Statistical analyses were performed using the Statistical Package for the Social Sciences (SPSS for Windows, release 11; Chicago, IL). The nonparametric Kruskal-Wallis test was used when comparing continuous variables, and a Fisher’s exact test was used for analyzing contingency tables. Logistic regression analysis was used to study the relation of the metabolic syndrome with circulating oxLDL (expressed in mg/dl or as the percent of LDL). The odds ratio (OR) for high oxLDL (>90th percentile of distribution in individuals with no metabolic syndrome components; cutoff value of 1.90 mg/dl or 1.58% of LDL) was determined using individuals without the metabolic syndrome as a reference group. Logistic regression analysis was also used to study the relation of greater waist circumference; higher blood pressure; higher fasting triglycerides, insulin, glucose, and HbA1c levels; and lower HDL cholesterol with the prevalence of high oxLDL. The OR for high oxLDL for participants in the higher quintiles of waist circumference, systolic blood pressure, triglycerides, insulin, glucose, and HbA1c and lower quintiles of HDL cholesterol was determined by comparing these individuals with participants in the lowest quintile of waist circumference, systolic blood pressure, triglycerides, insulin, glucose, and HbA1c and the highest quintile of HDL cholesterol. P < 0.05 was considered statistically significant. The relative risk of total CHD and MI according to the metabolic syndrome, compared with individuals without the metabolic syndrome, and according to oxLDL (per quintile) was determined by logistic regression analysis after adjusting for age, sex, ethnicity, and smoking status. An interaction term was fitted to assess whether the metabolic syndrome determined the oxLDL effect on CHD/MI.
RESULTS
Only 4% of the participants in the Health ABC study had no metabolic syndrome components; 58% of subjects had one or two abnormalities and 38% had three or more abnormalities. Prevalence of the metabolic syndrome as defined by ATP III (three or more components) in the Health ABC study was 38 vs. 42% in a similar-aged population in the NHANES III (14). In all, 13% of the Health ABC participants had CHD compared with 20% in the NHANES III cohort. Prevalence of diabetes was 19 vs. 18% and the prevalence of current smoking was 10 vs. 15%, respectively. The mean systolic blood pressure was 136 vs. 142 mmHg; mean waist circumference, 100 vs. 97 cm; mean HDL cholesterol levels, 1.40 vs. 1.33 mmol/l; and mean triglyceride levels, 1.56 and 1.79 mmol/l, for the two study populations, respectively. Mean BMI was 27 kg/m2 in both the Health ABC cohort and the age-matched NHANES III cohort.
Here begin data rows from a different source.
-- ==== Sys2Proof/Machine/Ops.lean ====
section
/-!
DEFINITION. The operations that the commands share: reading and writing records, monitors, lanes and reports; the
changed set, the Label Index and the digest (01); marks in the pending report sets (R68); the start of sweeps and the
triggers (06); the comparison of the Span Map after an event (R84).
-/

namespace Sys2Proof.Machine

/-! ### Sides -/

/-- The Line Monitor of a side. -/
def State.mon (s : State) : Side → Monitor
  | .east => s.monEast
  | .west => s.monWest

/-- Write the Line Monitor of a side. -/
def State.setMon (s : State) (d : Side) (m : Monitor) : State :=
  match d with
  | .east => { s with monEast := m }
  | .west => { s with monWest := m }

/-- The lane of a side. -/
def State.lane (s : State) : Side → Lane
  | .east => s.laneEast
  | .west => s.laneWest

/-- Write the lane of a side. -/
def State.setLane (s : State) (d : Side) (l : Lane) : State :=
  match d with
  | .east => { s with laneEast := l }
  | .west => { s with laneWest := l }

/-- The own report of a side (R78). -/
def SpanMap.own (m : SpanMap) : Side → EndReport
  | .east => m.ownEast
  | .west => m.ownWest

/-- Write the own report of a side. -/
def SpanMap.setOwn (m : SpanMap) (d : Side) (r : EndReport) : SpanMap :=
  match d with
  | .east => { m with ownEast := r }
  | .west => { m with ownWest := r }

/-! ### Records -/

/-- The record of a handle; a handle not listed is Free (R1). -/
def State.record (s : State) (h : Nat) : Record := Table.get Record.free s.store.records h

/-- Write the record of a handle. -/
def State.setRec (s : State) (h : Nat) (r : Record) : State :=
  { s with store := { s.store with records := Table.set Record.free s.store.records h r } }

/-- The handles of the records that are not Free, ascending. -/
def State.handles (s : State) : List Nat := Table.keys s.store.records

/-- Put a handle into the changed set; a set that was empty raises Records Changed (R20). -/
def markChanged (h : Nat) (s : State) : State :=
  raiseIf (decide (s.store.changed = [])) .recordsChanged
    { s with store := { s.store with changed := setInsert s.store.changed h } }

/-- Put a handle into the changed set if `b`. -/
def markChangedIf (b : Bool) (h : Nat) (s : State) : State := if b then markChanged h s else s

/-- Take a handle out of the changed set (R20). -/
def unmarkChanged (h : Nat) (s : State) : State :=
  { s with store := { s.store with changed := setErase s.store.changed h } }

/-- A bucket of the Label Index (R17). -/
def State.bucket (s : State) (b : Nat) : List Nat := Table.get [] s.store.labelIndex b

/-- Write a bucket of the Label Index. -/
def State.setBucket (s : State) (b : Nat) (l : List Nat) : State :=
  { s with store := { s.store with labelIndex := Table.set [] s.store.labelIndex b l } }

/-- A handle joins the bucket of a circuit number (R17). -/
def joinBucket (circuit h : Nat) (s : State) : State :=
  s.setBucket (bucketOf circuit) (setInsert (s.bucket (bucketOf circuit)) h)

/-- A handle leaves the bucket of a circuit number (R17). -/
def leaveBucket (circuit h : Nat) (s : State) : State :=
  s.setBucket (bucketOf circuit) (setErase (s.bucket (bucketOf circuit)) h)

/-- Compare the digest with the neighbour's on a lane that is Up; from Same to Differs raises Table Disagreement
(R66). -/
def compareDigest (d : Side) (s : State) : State :=
  match (s.lane d).adjacency, (s.lane d).neighbour with
  | .up, some g =>
    raiseIf (decide (g.digest ≠ s.store.digest) && !(s.lane d).differs) .tableDisagreement
      (s.setLane d { s.lane d with differs := decide (g.digest ≠ s.store.digest) })
  | _, _ => s

/-- Write the digest; a change is compared on both lanes (R19, R66). -/
def setDigest (v : BitVec 32) (s : State) : State :=
  if v = s.store.digest then s
  else compareDigest .west (compareDigest .east { s with store := { s.store with digest := v } })

/-- The span delay image: 24 delays, two bytes each, span 0 first (R19). -/
def delayImage (delays : Table (BitVec 16)) : List Byte :=
  (List.range Config.delayCount).flatMap fun k => be2 (Table.get 0 delays k).toNat

/-- The record becomes Free: it leaves its bucket and the changed set, and its fields are cleared (R4, R17, R20). The
digest is left to the caller. -/
def freeRecord (h : Nat) (s : State) : State :=
  unmarkChanged h (State.setRec (leaveBucket (s.record h).plan.circuit h s) h Record.free)

/-- Apply an operation for each number of a list, in order. -/
def forEach (l : List Nat) (f : Nat → State → State) (s : State) : State := l.foldl (fun t h => f h t) s

/-! ### Reports, keys and marks -/

/-- The report at a key: an own key holds the own report of its side once N is set (R78, R83). -/
def State.report (s : State) (key : Nat) : Option EndReport :=
  if s.node.ringSize ≠ 0 ∧ key = ownKey s.node.ringSize s.node.own .east then some s.map.ownEast
  else if s.node.ringSize ≠ 0 ∧ key = ownKey s.node.ringSize s.node.own .west then some s.map.ownWest
  else Table.get none s.map.others key

/-- Mark a key in a lane's pending report set; a lane that is not Up takes no mark (R68). -/
def markKey (d : Side) (key : Nat) (s : State) : State :=
  if (s.lane d).adjacency = .up then
    s.setLane d { s.lane d with pendingKeys := setInsert (s.lane d).pendingKeys key }
  else s

/-- Mark a key on both lanes (R68). -/
def markBoth (key : Nat) (s : State) : State := markKey .west key (markKey .east key s)

/-- The more severe of two report states (R80). -/
def moreSevere (a b : ReportState) : ReportState := if reportStateCode a < reportStateCode b then b else a

/-- The state a report counts with: an unknown report counts as Clear (R80). -/
def countedState (r : Option EndReport) : ReportState :=
  match r with
  | none => .clear
  | some e => e.content.state

/-- The effective state of a span (R80). -/
def State.effectiveState (s : State) (span : Nat) : ReportState :=
  moreSevere (countedState (s.report (keyOf span .lower))) (countedState (s.report (keyOf span .upper)))

/-- Planning condition of an effective state (R81). -/
def planCondOf : ReportState → PlanCond
  | .clear => .good
  | .degraded => .impaired
  | _ => .unusable

/-- What the Span Map works out for a span from its reports (R80, R81). -/
def State.workedOut (s : State) (span : Nat) : SpanHeld :=
  { effective := s.effectiveState span, planning := planCondOf (s.effectiveState span) }

/-- What the Span Map holds for a span (R78). -/
def State.heldSpan (s : State) (span : Nat) : SpanHeld := Table.get SpanHeld.unheard s.map.spans span

/-- The held values of every span below N, worked out from the reports. -/
def State.workedOutSpans (s : State) : Table SpanHeld :=
  Table.ofFun SpanHeld.unheard s.node.ringSize s.workedOut

/-! ### Sweeps and triggers -/

/-- The snapshot of the spans below N (R95). -/
def State.takeSnapshot (s : State) : List SnapSpan :=
  (List.range s.node.ringSize).map fun k => { cond := (s.heldSpan k).planning, delay := Table.get 0 s.map.delays k }

/-- A sweep starts (R94). The abandon count is not changed. -/
def startSweep (s : State) : State :=
  { s with planner := { s.planner with
      phase := .gathering, gatherPos := 0, snapshot := s.takeSnapshot, buffer := [], excluded := [], late := [],
      nextGrants := [], replan := false } }

/-- Re-plan pending is set by a request in Joining, Syncing or Running, which starts a sweep when the Planner is Idle
(R112). -/
def hostTrigger (s : State) : State :=
  if s.node.state = .configuring then s
  else if s.planner.phase = .idle then startSweep s
  else { s with planner := { s.planner with replan := true } }

/-- A span trigger (R86, R113, R114). -/
def spanTrigger (s : State) : State :=
  if s.node.state = .configuring then s
  else if s.planner.phase = .idle then startSweep s
  else if s.planner.abandonCount < Config.abandonLimit then
    startSweep { s with planner := { s.planner with abandonCount := s.planner.abandonCount + 1 } }
  else { s with planner := { s.planner with replan := true } }

/-- Some span below N has a worked-out value that differs, by `f`, from the held one. -/
def State.anySpan (s : State) (f : SpanHeld → SpanHeld → Bool) : Bool :=
  (List.range s.node.ringSize).any fun k => f (s.heldSpan k) (s.workedOut k)

/-- The planning condition becomes Unusable from Good or Impaired (R87). -/
def becameUnusable (old new : SpanHeld) : Bool :=
  decide (new.planning = .unusable) && decide (old.planning ≠ .unusable)

/-- Compare every span with what the Span Map holds, store the new values, and set off Span Map Change, the cadence
scale reset and one span trigger, as one event (R84 to R88). Spans at or above N hold nothing. -/
def compareSpans (s : State) : State :=
  let changed := s.anySpan fun old new => decide (old.effective ≠ new.effective)
  let moved := s.anySpan fun old new => decide (old.planning ≠ new.planning)
  let lost := s.anySpan becameUnusable
  let s1 := { s with map := { s.map with spans := s.workedOutSpans } }
  let s2 := raiseIf changed .spanMapChange s1
  let s3 := if lost then { s2 with fabric := { s2.fabric with cadence := 1 } } else s2
  if moved then spanTrigger s3 else s3

/-! ### Own reports -/

/-- The first defect present gives the current cause (R43). -/
def Defects.cause (d : Defects) : Option ReportCause :=
  if d.lineFail then some .lineFail
  else if d.signallingLoss then some .signallingLoss
  else if d.misconnection then some .misconnection
  else if d.neighbourSilent then some .neighbourSilent
  else none

/-- Some defect is present (R41). -/
def Defects.any (d : Defects) : Bool := d.lineFail || d.signallingLoss || d.misconnection || d.neighbourSilent

/-- The report that the line condition machine gives (R53). -/
def Monitor.output (m : Monitor) : Content :=
  match m.cond with
  | .clear => { state := .clear, cause := .none }
  | .degraded => { state := .degraded, cause := .degrade }
  | .holding _ held => held
  | .failed => { state := .failed, cause := m.defects.cause.getD .none }
  | .waiting => { state := .waiting, cause := .recovery }

/-- The own end report of a side as its Line Monitor composes it: the Halted override, then the force flag, then the
machine's output (R34, R53). -/
def State.composed (s : State) (d : Side) : Content :=
  if s.node.state ≠ .running then Content.halted
  else if (s.mon d).force then { state := .forcedOut, cause := .forced }
  else (s.mon d).output

/-- Take the composed report of a side: a change of content increments the own epoch and marks the own key on both lanes
(R53, R74). -/
def takeOwn (d : Side) (s : State) : State :=
  if s.composed d = (s.map.own d).content then s
  else
    let s1 := { s with map := s.map.setOwn d { content := s.composed d, epoch := (s.map.own d).epoch + 1 } }
    if s1.node.ringSize = 0 then s1 else markBoth (ownKey s1.node.ringSize s1.node.own d) s1

/-- The end of an event that may have changed a part of an own report: both own reports are composed again and the Span
Map is compared once (R53, R84). -/
def refreshReports (s : State) : State := compareSpans (takeOwn .west (takeOwn .east s))

end Sys2Proof.Machine
end

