/-- Start enters Joining with the join timer at 2 s, or passes into Syncing at once where the join condition holds; the join
timer's expiry enters Syncing, where a sweep starts; a Soft Reset request is answered OK and waits for its response to be
read. On entry to Joining the confirm timer of each record that is sending starts, each record in Pending is tested, their first
attempts join the queues in ascending handle order, and the driver sends the next Dirty entry (R32, R33, R36, R94, R125, R135,
R140, R141, R151). -/
def Obligations.StartJoinsAndSyncs : Prop :=
  (∀ (s : State) (tag : Byte), Accepts s → s.node.state = .configuring → s.node.ringId ≠ 0 →
    ∃ t, exec (.start tag) s = .next t ∧ t.fabric.resyncDone = false ∧
      (s.joinCondition = false →
        t.node = { s.node with state := .joining, joinTimer := some 2000000 } ∧ t.planner = s.planner ∧
        PortHolds (.start tag) tag .ok [1] s t) ∧
      (s.joinCondition = true →
        t.node = { s.node with state := .syncing, joinTimer := none } ∧
        t.planner = { s.planner with
          phase := .gathering, gatherPos := 0, snapshot := s.takeSnapshot, buffer := [], excluded := [], late := [],
          nextGrants := [], replan := false, abandonCount := 0 } ∧
        PortHolds (.start tag) tag .ok [2] s t) ∧
      (∀ h, t.record h = { s.record h with conn := (t.record h).conn, exchange := (t.record h).exchange }) ∧
      (∀ h, (s.record h).exchange.sending = true →
        (t.record h).exchange = { (s.record h).exchange with timer := some (s.node.confirmInterval * 1000) }) ∧
      EnterAwaiting (ResumesPending s) s t ∧
      (∀ h, (s.record h).exchange.sending = false → (∀ r, ¬ ResumesPending s h r) →
        (t.record h).exchange = (s.record h).exchange) ∧
      (TablesCanonical s → QueueAttempts (ResumesPending s) (fun h => (s.record h).exchange.heardTheirs) s t ∧
        ConnFollows s t ∧
        (FabricSound s → s.fabric.outstanding = none → SendsNext .joining s.fabric s.entry t) ∧
        (s.fabric.outstanding ≠ none → (∀ i, t.entry i = s.entry i) ∧
          t.fabric = { s.fabric with resyncDone := false })) ∧
      t.store = { s.store with records := t.store.records, changed := t.store.changed } ∧
      t.monEast = s.monEast ∧ t.monWest = s.monWest ∧ t.map = s.map ∧
      (∀ d, t.lane d = { s.lane d with queue := (t.lane d).queue }) ∧
      t.fabric.pointer = s.fabric.pointer ∧ t.fabric.cadence = s.fabric.cadence ∧
      t.fabric.reassertTimer = s.fabric.reassertTimer ∧ t.pending = s.pending) ∧
    (∀ s : State, s.node.state = .joining → s.node.joinTimer ≠ none →
      exec .joinTimerExpiry s = .next { s with
        node := { s.node with state := .syncing, joinTimer := none },
        planner := { s.planner with
          phase := .gathering, gatherPos := 0, snapshot := s.takeSnapshot, buffer := [], excluded := [], late := [],
          nextGrants := [], replan := false, abandonCount := 0 } }) ∧
    ∀ (s : State) (tag : Byte), Accepts s →
      exec (.softReset tag) s = .next (State.withRequest { s with port := { s.port with softResetArmed := true } }
        (.softReset tag) tag .ok [])

/-- Stop moves the node to Configuring: the Halted override returns, the next plan of a running sweep is discarded, while an
Idle Planner keeps what it holds, the committed plan and the Connection Map are kept, the Reassertion Timer and every
confirm timer stop; no span trigger reaches the Planner, and an own report that changed is marked on the lanes that are Up
(R34, R35, R68, R74, R84 to R87, R111, R116, R135, R150). That the late set and the gather position stay is the model's
reading (entry 18). -/
def Obligations.StopHoldsPlanAndMap : Prop :=
  ∀ (s : State) (tag : Byte), Accepts s → TablesCanonical s → OwnComposed s → s.node.state ≠ .configuring →
    ∃ t, exec (.stop tag) s = .next t ∧ t.node = { s.node with state := .configuring, joinTimer := none } ∧
      (∀ d, (t.map.own d).content = Content.halted ∧
        (t.map.own d).epoch =
          (s.map.own d).epoch + if (s.map.own d).content = Content.halted then 0 else 1) ∧
      t.map.others = s.map.others ∧ t.map.delays = s.map.delays ∧
      t.planner = (if s.planner.phase = .idle then { s.planner with replan := false, abandonCount := 0 }
        else { s.planner with
          phase := .idle, snapshot := [], buffer := [], excluded := [], nextGrants := [], replan := false,
          abandonCount := 0 }) ∧
      SpanEffects s.attn t.planner s t ∧
      t.fabric = { s.fabric with
        reassertTimer := none, cadence := t.fabric.cadence,
        reassertPending := s.fabric.reassertPending && decide (∃ c ∈ s.fabric.outstanding, c.reassert = true) } ∧
      (∀ h, t.record h = { s.record h with exchange := { (s.record h).exchange with timer := none } }) ∧
      t.store = { s.store with records := t.store.records } ∧ t.monEast = s.monEast ∧ t.monWest = s.monWest ∧
      (∀ d, t.lane d = { s.lane d with pendingKeys := (t.lane d).pendingKeys }) ∧
      MarksOwnKeys (fun d => (s.map.own d).content ≠ Content.halted) s t ∧
      PortHolds (.stop tag) tag .ok [0] s t ∧ t.pending = s.pending

/-! ### Records and the Stream -/

/-- Stage Record on a Free or Staged record whose image passes the checks writes the planning fields, the local port, the
lifecycle and the code, and moves the handle to the bucket of its circuit number; no other record, no digest, no changed set
and no plan is touched (R9, R10, R17, R18, R163). -/
def Obligations.StageWritesOneRecord : Prop :=
  ∀ (s : State) (tag : Byte) (h : Nat) (i : StageImage) (p : Planning), Accepts s → LabelsSound s → h < 4096 →
    i.handle = h → imagePlanning i = some p →
    ((s.record h).lifecycle = .free ∨ (s.record h).lifecycle = .staged) →
    (∀ k, k ≠ h → s.inUse k → (s.record k).plan.circuit ≠ p.circuit) →
    ∃ t, exec (.stageRecord tag h i) s = .next t ∧
      t.record h = { s.record h with lifecycle := .staged, plan := p, port := imagePort i, code := recordCode h p } ∧
      OtherRecords h s t ∧
      (∀ b, h ∈ t.bucket b ↔ b = bucketOf p.circuit) ∧ (∀ b k, k ≠ h → (k ∈ t.bucket b ↔ k ∈ s.bucket b)) ∧
      t = { s with
        store := { s.store with records := t.store.records, labelIndex := t.store.labelIndex }, port := t.port } ∧
      PortHolds (.stageRecord tag h i) tag .ok (t.blockBytes h) s t

/-- Discard Record makes a Staged record Free. Retire Record makes an Active record Free at once in Configuring, its code
leaving the digest; outside Configuring it makes it Retiring, changes nothing else in it, and sets re-plan pending. A
changed digest is compared on the lanes that are Up (R4, R11, R15, R19, R66, R112, R163). -/
def Obligations.DiscardAndRetireRecord : Prop :=
  ∀ (s : State) (tag : Byte) (h : Nat), Accepts s → LabelsSound s → h < 4096 →
    ((s.record h).lifecycle = .staged →
      ∃ t, exec (.discardRecord tag h) s = .next t ∧ t.record h = Record.free ∧ OtherRecords h s t ∧
        (∀ b, h ∉ t.bucket b) ∧ (∀ b k, k ≠ h → (k ∈ t.bucket b ↔ k ∈ s.bucket b)) ∧
        (∀ k, k ∈ t.store.changed ↔ k ≠ h ∧ k ∈ s.store.changed) ∧
        t = { s with
          store := { s.store with
            records := t.store.records, labelIndex := t.store.labelIndex, changed := t.store.changed },
          port := t.port } ∧
        PortHolds (.discardRecord tag h) tag .ok (t.blockBytes h) s t) ∧
    ((s.record h).lifecycle = .active →
      ∃ t, exec (.retireRecord tag h) s = .next t ∧ OtherRecords h s t ∧ LanesButDigest false s t ∧ RecordFrame s t ∧
        PortHolds (.retireRecord tag h) tag .ok (t.blockBytes h) s t ∧
        (s.node.state = .configuring →
          t.record h = Record.free ∧ t.store.digest = s.store.digest - (s.record h).code ∧ (∀ b, h ∉ t.bucket b) ∧
            (∀ b k, k ≠ h → (k ∈ t.bucket b ↔ k ∈ s.bucket b)) ∧
            (∀ k, k ∈ t.store.changed ↔ k ≠ h ∧ k ∈ s.store.changed) ∧ t.planner = s.planner) ∧
        (s.node.state ≠ .configuring →
          t.record h = { s.record h with lifecycle := .retiring } ∧ t.store = { s.store with records := t.store.records } ∧
            t.attn = s.attn ∧ HostTriggered s.planner s t))
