-- ==== Sys2Proof/Tests/Slice0.lean ====
section
/-!
SUPPORT. Tests: worked examples of the manual (each names its source), the smoke test of `wellFormed`, one step of each kind of
command on a small ring, and for each statement with hypotheses a state that meets them.

The small ring: node 1 of a ring of 8, Running, both lanes Up, with record 12 of 11.2 (Protected, class 5, nodes 1 to 4 East,
working slot 40, protection slot 9, ceiling 15000, port 22) Active.
-/

namespace Sys2Proof.Tests

set_option Elab.async false

open Sys2Proof Sys2Proof.Machine

/-! ### Worked examples -/

/-- The ASCII bytes of "123456789" (R177). -/
def digits : List Byte := [0x31, 0x32, 0x33, 0x34, 0x35, 0x36, 0x37, 0x38, 0x39]

/-- R177, the table of check sequences. -/
theorem test_crc16 : crc16 digits = 0x29B1 := by decide +kernel

theorem test_crc32 : crc32 digits = 0xFC891918 := by decide +kernel

/-- 1.4, worked example: circuit 0x3A51C7 falls in bucket 848, and so does circuit 848. -/
theorem test_bucket : bucketOf 0x3A51C7 = 848 ∧ bucketOf 848 = 848 := by decide

/-- 00, example of the conventions: N = 8, A = 6, B = 1, East. -/
def planExample : Planning := { Planning.cleared with endA := 6, endB := 1, dir := .east }

theorem test_arcs : planExample.workingArc 8 = [6, 7, 0] ∧ planExample.detourArc 8 = [5, 4, 3, 2, 1] := by decide

theorem test_roles : (List.range 8).map (planExample.role 8) =
    [some .workingTransit, some .endB, some .detourTransit, some .detourTransit, some .detourTransit, some .detourTransit,
      some .endA, some .workingTransit] := by decide

/-- 00: the upper end of span 0 has key 1 and lies at node 1 on its West side. -/
theorem test_own_key : ownKey 8 1 .west = 1 ∧ ownKey 8 0 .west = 15 ∧ ownKey 8 7 .east = 14 := by decide

/-- R7: working arcs 6 to 1 East and 2 to 0 West share span 0; 2 to 4 East shares none with them. -/
theorem test_shared_spans : arcsShare (planExample.workingArc 8) [1, 0] = true ∧
    arcsShare (planExample.workingArc 8) [2, 3] = false := by decide

/-- R71, the table of epochs. -/
theorem test_newer : newer 98 97 = true ∧ newer 4 65530 = true ∧ newer 65530 4 = false ∧ newer 0 412 = false ∧
    newer 32868 100 = false ∧ newer 100 32868 = false ∧ newer 5 5 = false := by decide

/-- R29: a hold-off of 125 ms is taken as 120 ms. R51: D = 0 is taken as 1, and then C as 0. -/
theorem test_clamps : clampHoldOff 125 = 120 ∧ clampHoldOff 2551 = 2550 ∧ clampCadence 3 = 2 ∧ clampCadence 9 = 8 ∧
    clampDeclare 0 = 1 ∧ clampClear 5 (clampDeclare 0) = 0 := by decide

/-- A Line Monitor with the settings of 3.4's worked example. -/
def errored (i : Nat) (c : LineCond) : Monitor :=
  { Monitor.reset with integrator := i, leak := 20, declareLevel := 1000, clearLevel := 200, cond := c }
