-- ==== Sys2Proof/Machine/Flags.lean ====
section
/-! DEFINITION. The status register ERR and the flags RVALID and QHS (spec/10_state.md R15 to R17,
spec/60_exceptions.md R91). -/

namespace Sys2Proof.Machine

/-- The value a condition writes to ERR (R17, R91). -/
def Condition.code : Condition → BitVec 3
  | .noValue => 1
  | .illegalOp => 2
  | .illegalOperand => 3
  | .preconditionViolation => 4

/-- The normal end of an operation: ERR <- 0 (R8, R17). -/
def State.done (s : State) : State := { s with err := 0 }

/-- An accepted response: RVAL <- the value, RVALID <- 1 (R15, R77). -/
def State.acceptValue (v : Word) (s : State) : State := { s with rval := v, rvalid := 1 }

/-- The mode the codes were computed with: QHS <- hs (R16). -/
def State.setQhs (hs : BitVec 1) (s : State) : State := { s with qhs := hs }

end Sys2Proof.Machine
end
Table 1 summarizes the characteristics of the study cohort, contrasting participants without and with the metabolic syndrome. Compared with those without the metabolic syndrome, participants with the syndrome were more likely to be female and have a heavier BMI (weight in kilograms divided by height in meters) (2), larger waist circumference, higher blood pressure, more glucose intolerance and diabetes, lower HDL cholesterol, and higher triglyceride level. Smoking habits were similar for those with and without the metabolic syndrome. OxLDL levels (absolute levels expressed in mg/dl or relative levels expressed in percent of LDL) were higher in those with the metabolic syndrome (Table 1).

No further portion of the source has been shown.